The lost motion member 26 also allows the isolation valve 10 to act as a bleed valve by gradually allowing pressure to escape before opening completely. For example, to bleed pressure through the isolation valve 10, the motor 16 and gear arrangement 18 may turn only slightly to lift the sealing member 14 slightly of the seat 15. However, the biasing force from the lost motion member 26 tends to bias the sealing member 14 downward toward the seat 15. As a result, the high vapor pressure in the vent path 12 may counteract the biasing force of the lost motion member 26 and allow vapor to escape, but the small space between the sealing member 14 and the seat 15 prevents vapors from rushing through the vent path 12 at full force. Thus, vapor can bleed in a controlled manner through the vent path 12, gradually reducing the vapor pressure until, for example, the pressure level drops to a level where the valve 10 can be opened completely in a controlled manner without adverse effects elsewhere in the emissions system. This gradual bleeding can be controlled even further by incorporating the stopper 14c since the small gap between the stopper 14c and the walls forming the vent path 12 chokes vapor flow.

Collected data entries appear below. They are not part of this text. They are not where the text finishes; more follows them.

-- ==== Sys2Proof/Syntax.lean ====
section
/-! DEFINITION. The instructions as syntax: one constructor of `Instr` per row of `opcode_table.json` (R80), each with
the operand its addressing mode reads; and, for each, its mnemonic and its operand form (R73). -/

namespace Sys2Proof

/-- The thirteen addressing modes (R73). -/
inductive Mode
  | impl | acc | imm | zp | zpX | zpY | abs | absX | absY | ind | indX | indY | rel
deriving DecidableEq, Repr

/-- The 56 mnemonics (R80), the seven flag instructions among them (D2). -/
inductive Mnemonic
  | lda | ldx | ldy | sta | stx | sty
  | tax | txa | tay | tya
  | inx | iny | dex | dey | inc | dec
  | adc | sbc | cmp | cpx | cpy
  | and | ora | eor | bit
  | asl | lsr | rol | ror
  | pha | pla | php | plp | txs | tsx
  | bpl | bmi | bvc | bvs | bcc | bcs | bne | beq
  | jmp | jsr | rts
  | brk | nop | rti | clc | sec | cli | sei | clv | cld | sed
deriving DecidableEq, Repr

/-- The operand forms that have an effective address, with their operand byte or 16-bit operand (R100, R104 to R112). -/
inductive Addr
  | zp (b : Byte) | zpX (b : Byte) | zpY (b : Byte)
  | abs (w : Word) | absX (w : Word) | absY (w : Word)
  | ind (w : Word) | indX (b : Byte) | indY (b : Byte)
deriving DecidableEq, Repr

/-- The addressing mode of a memory operand form. -/
def Addr.mode : Addr → Mode
  | .zp _ => .zp | .zpX _ => .zpX | .zpY _ => .zpY
  | .abs _ => .abs | .absX _ => .absX | .absY _ => .absY
  | .ind _ => .ind | .indX _ => .indX | .indY _ => .indY

/-- An instruction's operand: none (R101), A (R102), the literal byte (R103), a Memory operand (R104 to R112), or a
branch's signed offset (R113). -/
inductive Operand
  | impl | acc | imm (v : Byte) | mem (ad : Addr) | rel (off : Int)
deriving DecidableEq, Repr

/-- The addressing mode of an operand. -/
def Operand.mode : Operand → Mode
  | .impl => .impl | .acc => .acc | .imm _ => .imm | .mem ad => ad.mode | .rel _ => .rel

/-- The instructions: one constructor per row of `opcode_table.json`. `v` is the literal byte of Immediate mode, `b` a
zero-page operand byte, `w` the 16-bit operand `op16` (R74, R75), `off` the signed branch offset (R78). -/
inductive Instr
  /-- LDA # (R120), opcode A9. -/
  | ldaImm (v : Byte)
  /-- LDA zp (R120), opcode A5. -/
  | ldaZp (b : Byte)
  /-- LDA zp,X (R120), opcode B5. -/
  | ldaZpX (b : Byte)
  /-- LDA abs (R120), opcode AD. -/
  | ldaAbs (w : Word)
  /-- LDA abs,X (R120), opcode BD. -/
  | ldaAbsX (w : Word)
  /-- LDA abs,Y (R120), opcode B9. -/
  | ldaAbsY (w : Word)
  /-- LDA (zp,X) (R120), opcode A1. -/
  | ldaIndX (b : Byte)
  /-- LDA (zp),Y (R120), opcode B1. -/
  | ldaIndY (b : Byte)
  /-- LDX # (R121), opcode A2. -/
  | ldxImm (v : Byte)
  /-- LDX zp (R121), opcode A6. -/
  | ldxZp (b : Byte)
  /-- LDX zp,Y (R121), opcode B6. -/
  | ldxZpY (b : Byte)
  /-- LDX abs (R121), opcode AE. -/
  | ldxAbs (w : Word)
  /-- LDX abs,Y (R121), opcode BE. -/
  | ldxAbsY (w : Word)
  /-- LDY # (R122), opcode A0. -/
  | ldyImm (v : Byte)
  /-- LDY zp (R122), opcode A4. -/
  | ldyZp (b : Byte)
  /-- LDY zp,X (R122), opcode B4. -/
  | ldyZpX (b : Byte)
  /-- LDY abs (R122), opcode AC. -/
  | ldyAbs (w : Word)
  /-- LDY abs,X (R122), opcode BC. -/
  | ldyAbsX (w : Word)
  /-- STA zp (R123), opcode 85. -/
  | staZp (b : Byte)
  /-- STA zp,X (R123), opcode 95. -/
  | staZpX (b : Byte)
  /-- STA abs (R123), opcode 8D. -/
  | staAbs (w : Word)
  /-- STA abs,X (R123), opcode 9D. -/
  | staAbsX (w : Word)
  /-- STA abs,Y (R123), opcode 99. -/
  | staAbsY (w : Word)
  /-- STA (zp,X) (R123), opcode 81. -/
  | staIndX (b : Byte)
  /-- STA (zp),Y (R123), opcode 91. -/
  | staIndY (b : Byte)
  /-- STX zp (R124), opcode 86. -/
  | stxZp (b : Byte)
  /-- STX zp,Y (R124), opcode 96. -/
  | stxZpY (b : Byte)
  /-- STX abs (R124), opcode 8E. -/
  | stxAbs (w : Word)
  /-- STY zp (R125), opcode 84. -/
  | styZp (b : Byte)
  /-- STY zp,X (R125), opcode 94. -/
  | styZpX (b : Byte)
  /-- STY abs (R125), opcode 8C. -/
  | styAbs (w : Word)
  /-- TAX impl (R130), opcode AA. -/
  | tax
  /-- TXA impl (R131), opcode 8A. -/
  | txa
  /-- TAY impl (R132), opcode A8. -/
  | tay
  /-- TYA impl (R133), opcode 98. -/
  | tya
  /-- INX impl (R134), opcode E8. -/
  | inx
  /-- INY impl (R135), opcode C8. -/
  | iny
  /-- DEX impl (R136), opcode CA. -/
  | dex
  /-- DEY impl (R137), opcode 88. -/
  | dey
  /-- INC zp (R138), opcode E6. -/
  | incZp (b : Byte)
  /-- INC zp,X (R138), opcode F6. -/
  | incZpX (b : Byte)
  /-- INC abs (R138), opcode EE. -/
  | incAbs (w : Word)
  /-- INC abs,X (R138), opcode FE. -/
  | incAbsX (w : Word)
  /-- DEC zp (R139), opcode C6. -/
  | decZp (b : Byte)
  /-- DEC zp,X (R139), opcode D6. -/
  | decZpX (b : Byte)
  /-- DEC abs (R139), opcode CE. -/
  | decAbs (w : Word)
  /-- DEC abs,X (R139), opcode DE. -/
  | decAbsX (w : Word)
  /-- ADC # (R140), opcode 69. -/
  | adcImm (v : Byte)
  /-- ADC zp (R140), opcode 65. -/
  | adcZp (b : Byte)
  /-- ADC zp,X (R140), opcode 75. -/
  | adcZpX (b : Byte)
  /-- ADC abs (R140), opcode 6D. -/
  | adcAbs (w : Word)
  /-- ADC abs,X (R140), opcode 7D. -/
  | adcAbsX (w : Word)
  /-- ADC abs,Y (R140), opcode 79. -/
  | adcAbsY (w : Word)
  /-- ADC (zp,X) (R140), opcode 61. -/
  | adcIndX (b : Byte)
  /-- ADC (zp),Y (R140), opcode 71. -/
  | adcIndY (b : Byte)
  /-- SBC # (R141), opcode E9. -/
  | sbcImm (v : Byte)
  /-- SBC zp (R141), opcode E5. -/
  | sbcZp (b : Byte)
  /-- SBC zp,X (R141), opcode F5. -/
  | sbcZpX (b : Byte)
  /-- SBC abs (R141), opcode ED. -/
  | sbcAbs (w : Word)
  /-- SBC abs,X (R141), opcode FD. -/
  | sbcAbsX (w : Word)
  /-- SBC abs,Y (R141), opcode F9. -/
  | sbcAbsY (w : Word)
  /-- SBC (zp,X) (R141), opcode E1. -/
  | sbcIndX (b : Byte)
  /-- SBC (zp),Y (R141), opcode F1. -/
  | sbcIndY (b : Byte)
  /-- CMP # (R143), opcode C9. -/
  | cmpImm (v : Byte)
  /-- CMP zp (R143), opcode C5. -/
  | cmpZp (b : Byte)
  /-- CMP zp,X (R143), opcode D5. -/
  | cmpZpX (b : Byte)
  /-- CMP abs (R143), opcode CD. -/
  | cmpAbs (w : Word)
  /-- CMP abs,X (R143), opcode DD. -/
  | cmpAbsX (w : Word)
  /-- CMP abs,Y (R143), opcode D9. -/
  | cmpAbsY (w : Word)
  /-- CMP (zp,X) (R143), opcode C1. -/
  | cmpIndX (b : Byte)
  /-- CMP (zp),Y (R143), opcode D1. -/
  | cmpIndY (b : Byte)
  /-- CPX # (R144), opcode E0. -/
  | cpxImm (v : Byte)
  /-- CPX zp (R144), opcode E4. -/
  | cpxZp (b : Byte)
  /-- CPX abs (R144), opcode EC. -/
  | cpxAbs (w : Word)
  /-- CPY # (R145), opcode C0. -/
  | cpyImm (v : Byte)
  /-- CPY zp (R145), opcode C4. -/
  | cpyZp (b : Byte)
  /-- CPY abs (R145), opcode CC. -/
  | cpyAbs (w : Word)
  /-- AND # (R150), opcode 29. -/
  | andImm (v : Byte)
  /-- AND zp (R150), opcode 25. -/
  | andZp (b : Byte)
  /-- AND zp,X (R150), opcode 35. -/
  | andZpX (b : Byte)
  /-- AND abs (R150), opcode 2D. -/
  | andAbs (w : Word)
  /-- AND abs,X (R150), opcode 3D. -/
  | andAbsX (w : Word)
  /-- AND abs,Y (R150), opcode 39. -/
  | andAbsY (w : Word)
  /-- AND (zp,X) (R150), opcode 21. -/
  | andIndX (b : Byte)
  /-- AND (zp),Y (R150), opcode 31. -/
  | andIndY (b : Byte)
  /-- ORA # (R151), opcode 09. -/
  | oraImm (v : Byte)
  /-- ORA zp (R151), opcode 05. -/
  | oraZp (b : Byte)
  /-- ORA zp,X (R151), opcode 15. -/
  | oraZpX (b : Byte)
  /-- ORA abs (R151), opcode 0D. -/
  | oraAbs (w : Word)
  /-- ORA abs,X (R151), opcode 1D. -/
  | oraAbsX (w : Word)
  /-- ORA abs,Y (R151), opcode 19. -/
  | oraAbsY (w : Word)
  /-- ORA (zp,X) (R151), opcode 01. -/
  | oraIndX (b : Byte)
  /-- ORA (zp),Y (R151), opcode 11. -/
  | oraIndY (b : Byte)
  /-- EOR # (R152), opcode 49. -/
  | eorImm (v : Byte)
  /-- EOR zp (R152), opcode 45. -/
  | eorZp (b : Byte)
  /-- EOR zp,X (R152), opcode 55. -/
  | eorZpX (b : Byte)
  /-- EOR abs (R152), opcode 4D. -/
  | eorAbs (w : Word)
  /-- EOR abs,X (R152), opcode 5D. -/
  | eorAbsX (w : Word)
  /-- EOR abs,Y (R152), opcode 59. -/
  | eorAbsY (w : Word)
  /-- EOR (zp,X) (R152), opcode 41. -/
  | eorIndX (b : Byte)
  /-- EOR (zp),Y (R152), opcode 51. -/
  | eorIndY (b : Byte)
  /-- BIT zp (R153), opcode 24. -/
  | bitZp (b : Byte)
  /-- BIT abs (R153), opcode 2C. -/
  | bitAbs (w : Word)
  /-- ASL A (R160), opcode 0A. -/
  | aslAcc
  /-- ASL zp (R160), opcode 06. -/
  | aslZp (b : Byte)
  /-- ASL zp,X (R160), opcode 16. -/
  | aslZpX (b : Byte)
  /-- ASL abs (R160), opcode 0E. -/
  | aslAbs (w : Word)
  /-- ASL abs,X (R160), opcode 1E. -/
  | aslAbsX (w : Word)
  /-- LSR A (R161), opcode 4A. -/
  | lsrAcc
  /-- LSR zp (R161), opcode 46. -/
  | lsrZp (b : Byte)
  /-- LSR zp,X (R161), opcode 56. -/
  | lsrZpX (b : Byte)
  /-- LSR abs (R161), opcode 4E. -/
  | lsrAbs (w : Word)
  /-- LSR abs,X (R161), opcode 5E. -/
  | lsrAbsX (w : Word)
  /-- ROL A (R162), opcode 2A. -/
  | rolAcc
  /-- ROL zp (R162), opcode 26. -/
  | rolZp (b : Byte)
  /-- ROL zp,X (R162), opcode 36. -/
  | rolZpX (b : Byte)
  /-- ROL abs (R162), opcode 2E. -/
  | rolAbs (w : Word)
  /-- ROL abs,X (R162), opcode 3E. -/
  | rolAbsX (w : Word)
  /-- ROR A (R163), opcode 6A. -/
  | rorAcc
  /-- ROR zp (R163), opcode 66. -/
  | rorZp (b : Byte)
  /-- ROR zp,X (R163), opcode 76. -/
  | rorZpX (b : Byte)
  /-- ROR abs (R163), opcode 6E. -/
  | rorAbs (w : Word)
  /-- ROR abs,X (R163), opcode 7E. -/
  | rorAbsX (w : Word)
  /-- PHA impl (R172), opcode 48. -/
  | pha
  /-- PLA impl (R173), opcode 68. -/
  | pla
  /-- PHP impl (R174), opcode 08. -/
  | php
  /-- PLP impl (R175), opcode 28. -/
  | plp
  /-- TXS impl (R176), opcode 9A. -/
  | txs
  /-- TSX impl (R177), opcode BA. -/
  | tsx
  /-- BPL rel (R181), opcode 10. -/
  | bpl (off : Int)
  /-- BMI rel (R182), opcode 30. -/
  | bmi (off : Int)
  /-- BVC rel (R183), opcode 50. -/
  | bvc (off : Int)
  /-- BVS rel (R184), opcode 70. -/
  | bvs (off : Int)
  /-- BCC rel (R185), opcode 90. -/
  | bcc (off : Int)
  /-- BCS rel (R186), opcode B0. -/
  | bcs (off : Int)
  /-- BNE rel (R187), opcode D0. -/
  | bne (off : Int)
  /-- BEQ rel (R188), opcode F0. -/
  | beq (off : Int)
  /-- JMP abs (R190), opcode 4C. -/
  | jmpAbs (w : Word)
  /-- JMP (abs) (R191), opcode 6C. -/
  | jmpInd (w : Word)
  /-- JSR abs (R192), opcode 20. -/
  | jsr (w : Word)
  /-- RTS impl (R193), opcode 60. -/
  | rts
  /-- BRK impl (R200), opcode 00. -/
  | brk
  /-- NOP impl (R201), opcode EA. -/
  | nop
  /-- RTI impl (R202), opcode 40. -/
  | rti
  /-- CLC impl (R204), opcode 18. -/
  | clc
  /-- SEC impl (R205), opcode 38. -/
  | sec
  /-- CLI impl (R206), opcode 58. -/
  | cli
  /-- SEI impl (R207), opcode 78. -/
  | sei
  /-- CLV impl (R208), opcode B8. -/
  | clv
  /-- CLD impl (R209), opcode D8. -/
  | cld
  /-- SED impl (R210), opcode F8. -/
  | sed
deriving DecidableEq, Repr

/-- The mnemonic of each instruction (R80). -/
def Instr.mnemonic : Instr → Mnemonic
  | .ldaImm _ | .ldaZp _ | .ldaZpX _ | .ldaAbs _ | .ldaAbsX _ | .ldaAbsY _ | .ldaIndX _ | .ldaIndY _ => .lda
  | .ldxImm _ | .ldxZp _ | .ldxZpY _ | .ldxAbs _ | .ldxAbsY _ => .ldx
  | .ldyImm _ | .ldyZp _ | .ldyZpX _ | .ldyAbs _ | .ldyAbsX _ => .ldy
  | .staZp _ | .staZpX _ | .staAbs _ | .staAbsX _ | .staAbsY _ | .staIndX _ | .staIndY _ => .sta
  | .stxZp _ | .stxZpY _ | .stxAbs _ => .stx
  | .styZp _ | .styZpX _ | .styAbs _ => .sty
  | .tax => .tax
  | .txa => .txa
  | .tay => .tay
  | .tya => .tya
  | .inx => .inx
  | .iny => .iny
  | .dex => .dex
  | .dey => .dey
  | .incZp _ | .incZpX _ | .incAbs _ | .incAbsX _ => .inc
  | .decZp _ | .decZpX _ | .decAbs _ | .decAbsX _ => .dec
  | .adcImm _ | .adcZp _ | .adcZpX _ | .adcAbs _ | .adcAbsX _ | .adcAbsY _ | .adcIndX _ | .adcIndY _ => .adc
  | .sbcImm _ | .sbcZp _ | .sbcZpX _ | .sbcAbs _ | .sbcAbsX _ | .sbcAbsY _ | .sbcIndX _ | .sbcIndY _ => .sbc
  | .cmpImm _ | .cmpZp _ | .cmpZpX _ | .cmpAbs _ | .cmpAbsX _ | .cmpAbsY _ | .cmpIndX _ | .cmpIndY _ => .cmp
  | .cpxImm _ | .cpxZp _ | .cpxAbs _ => .cpx
  | .cpyImm _ | .cpyZp _ | .cpyAbs _ => .cpy
  | .andImm _ | .andZp _ | .andZpX _ | .andAbs _ | .andAbsX _ | .andAbsY _ | .andIndX _ | .andIndY _ => .and
  | .oraImm _ | .oraZp _ | .oraZpX _ | .oraAbs _ | .oraAbsX _ | .oraAbsY _ | .oraIndX _ | .oraIndY _ => .ora
  | .eorImm _ | .eorZp _ | .eorZpX _ | .eorAbs _ | .eorAbsX _ | .eorAbsY _ | .eorIndX _ | .eorIndY _ => .eor
  | .bitZp _ | .bitAbs _ => .bit
  | .aslAcc | .aslZp _ | .aslZpX _ | .aslAbs _ | .aslAbsX _ => .asl
  | .lsrAcc | .lsrZp _ | .lsrZpX _ | .lsrAbs _ | .lsrAbsX _ => .lsr
  | .rolAcc | .rolZp _ | .rolZpX _ | .rolAbs _ | .rolAbsX _ => .rol
  | .rorAcc | .rorZp _ | .rorZpX _ | .rorAbs _ | .rorAbsX _ => .ror
  | .pha => .pha
  | .pla => .pla
  | .php => .php
  | .plp => .plp
  | .txs => .txs
  | .tsx => .tsx
  | .bpl _ => .bpl
  | .bmi _ => .bmi
  | .bvc _ => .bvc
  | .bvs _ => .bvs
  | .bcc _ => .bcc
  | .bcs _ => .bcs
  | .bne _ => .bne
  | .beq _ => .beq
  | .jmpAbs _ | .jmpInd _ => .jmp
  | .jsr _ => .jsr
  | .rts => .rts
  | .brk => .brk
  | .nop => .nop
  | .rti => .rti
  | .clc => .clc
  | .sec => .sec
  | .cli => .cli
  | .sei => .sei
  | .clv => .clv
  | .cld => .cld
  | .sed => .sed

/-- The operand of each instruction, by its column in the table of R80. -/
def Instr.operand : Instr → Operand
  | .tax | .txa | .tay | .tya | .inx | .iny | .dex | .dey | .pha | .pla | .php | .plp | .txs | .tsx
  | .rts | .brk | .nop | .rti | .clc | .sec | .cli | .sei | .clv | .cld | .sed => .impl
  | .aslAcc | .lsrAcc | .rolAcc | .rorAcc => .acc
  | .ldaImm v | .ldxImm v | .ldyImm v | .adcImm v | .sbcImm v | .cmpImm v | .cpxImm v | .cpyImm v
  | .andImm v | .oraImm v | .eorImm v => .imm v
  | .ldaZp b | .ldxZp b | .ldyZp b | .staZp b | .stxZp b | .styZp b | .incZp b | .decZp b | .adcZp b
  | .sbcZp b | .cmpZp b | .cpxZp b | .cpyZp b | .andZp b | .oraZp b | .eorZp b | .bitZp b | .aslZp b
  | .lsrZp b | .rolZp b | .rorZp b => .mem (.zp b)
  | .ldaZpX b | .ldyZpX b | .staZpX b | .styZpX b | .incZpX b | .decZpX b | .adcZpX b | .sbcZpX b
  | .cmpZpX b | .andZpX b | .oraZpX b | .eorZpX b | .aslZpX b | .lsrZpX b | .rolZpX b | .rorZpX b => .mem (.zpX b)
  | .ldxZpY b | .stxZpY b => .mem (.zpY b)
  | .ldaAbs w | .ldxAbs w | .ldyAbs w | .staAbs w | .stxAbs w | .styAbs w | .incAbs w | .decAbs w
  | .adcAbs w | .sbcAbs w | .cmpAbs w | .cpxAbs w | .cpyAbs w | .andAbs w | .oraAbs w | .eorAbs w
  | .bitAbs w | .aslAbs w | .lsrAbs w | .rolAbs w | .rorAbs w | .jmpAbs w | .jsr w => .mem (.abs w)
  | .ldaAbsX w | .ldyAbsX w | .staAbsX w | .incAbsX w | .decAbsX w | .adcAbsX w | .sbcAbsX w
  | .cmpAbsX w | .andAbsX w | .oraAbsX w | .eorAbsX w | .aslAbsX w | .lsrAbsX w | .rolAbsX w
  | .rorAbsX w => .mem (.absX w)
  | .ldaAbsY w | .ldxAbsY w | .staAbsY w | .adcAbsY w | .sbcAbsY w | .cmpAbsY w | .andAbsY w
  | .oraAbsY w | .eorAbsY w => .mem (.absY w)
  | .jmpInd w => .mem (.ind w)
  | .ldaIndX b | .staIndX b | .adcIndX b | .sbcIndX b | .cmpIndX b | .andIndX b | .oraIndX b
  | .eorIndX b => .mem (.indX b)
  | .ldaIndY b | .staIndY b | .adcIndY b | .sbcIndY b | .cmpIndY b | .andIndY b | .oraIndY b
  | .eorIndY b => .mem (.indY b)
  | .bpl off | .bmi off | .bvc off | .bvs off | .bcc off | .bcs off | .bne off | .beq off => .rel off

/-- The addressing mode of each instruction (R80). -/
def Instr.mode (i : Instr) : Mode := i.operand.mode

end Sys2Proof
end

In other words, the combination of the motor 16 and the biasing force of the lost motion member 26 allows close control over the amount of pressure relief provided by the isolation valve 10. The specific degree of pressure relief may be fine-tuned by selecting the biasing force of the lost motion member 26 so that it has a predetermined degree of compression at a given motor 16 position. For example, the biasing force may be selected to provide a desired amount of pressure relief during an overpressure condition.
If the isolation valve 10 is used in an environment where vacuum pressures are a potential issue, a vacuum relief valve 36 may be incorporated into the emissions system or even within the isolation valve 10 itself.
Because the operation of the isolation valve 10 is controlled by the controller 24, its operation does not depend on responding to changes in tank pressure. Thus, the isolation valve 10 may also be used as a fuel limit valve. For example, a fuel level sensor (not shown) may be used to monitor a fuel level in a tank and send a signal to the controller 24 when the tank is full. The controller 24 then sends a signal to the isolation valve 10 to close, thereby allowing pressure to build up in the tank and induce shutoff in a refilling nozzle.
While the best modes for carrying out the invention have been described in detail, those familiar with the art to which this invention relates will recognize various alternative designs and embodiments for practicing the invention within the scope of the appended claims.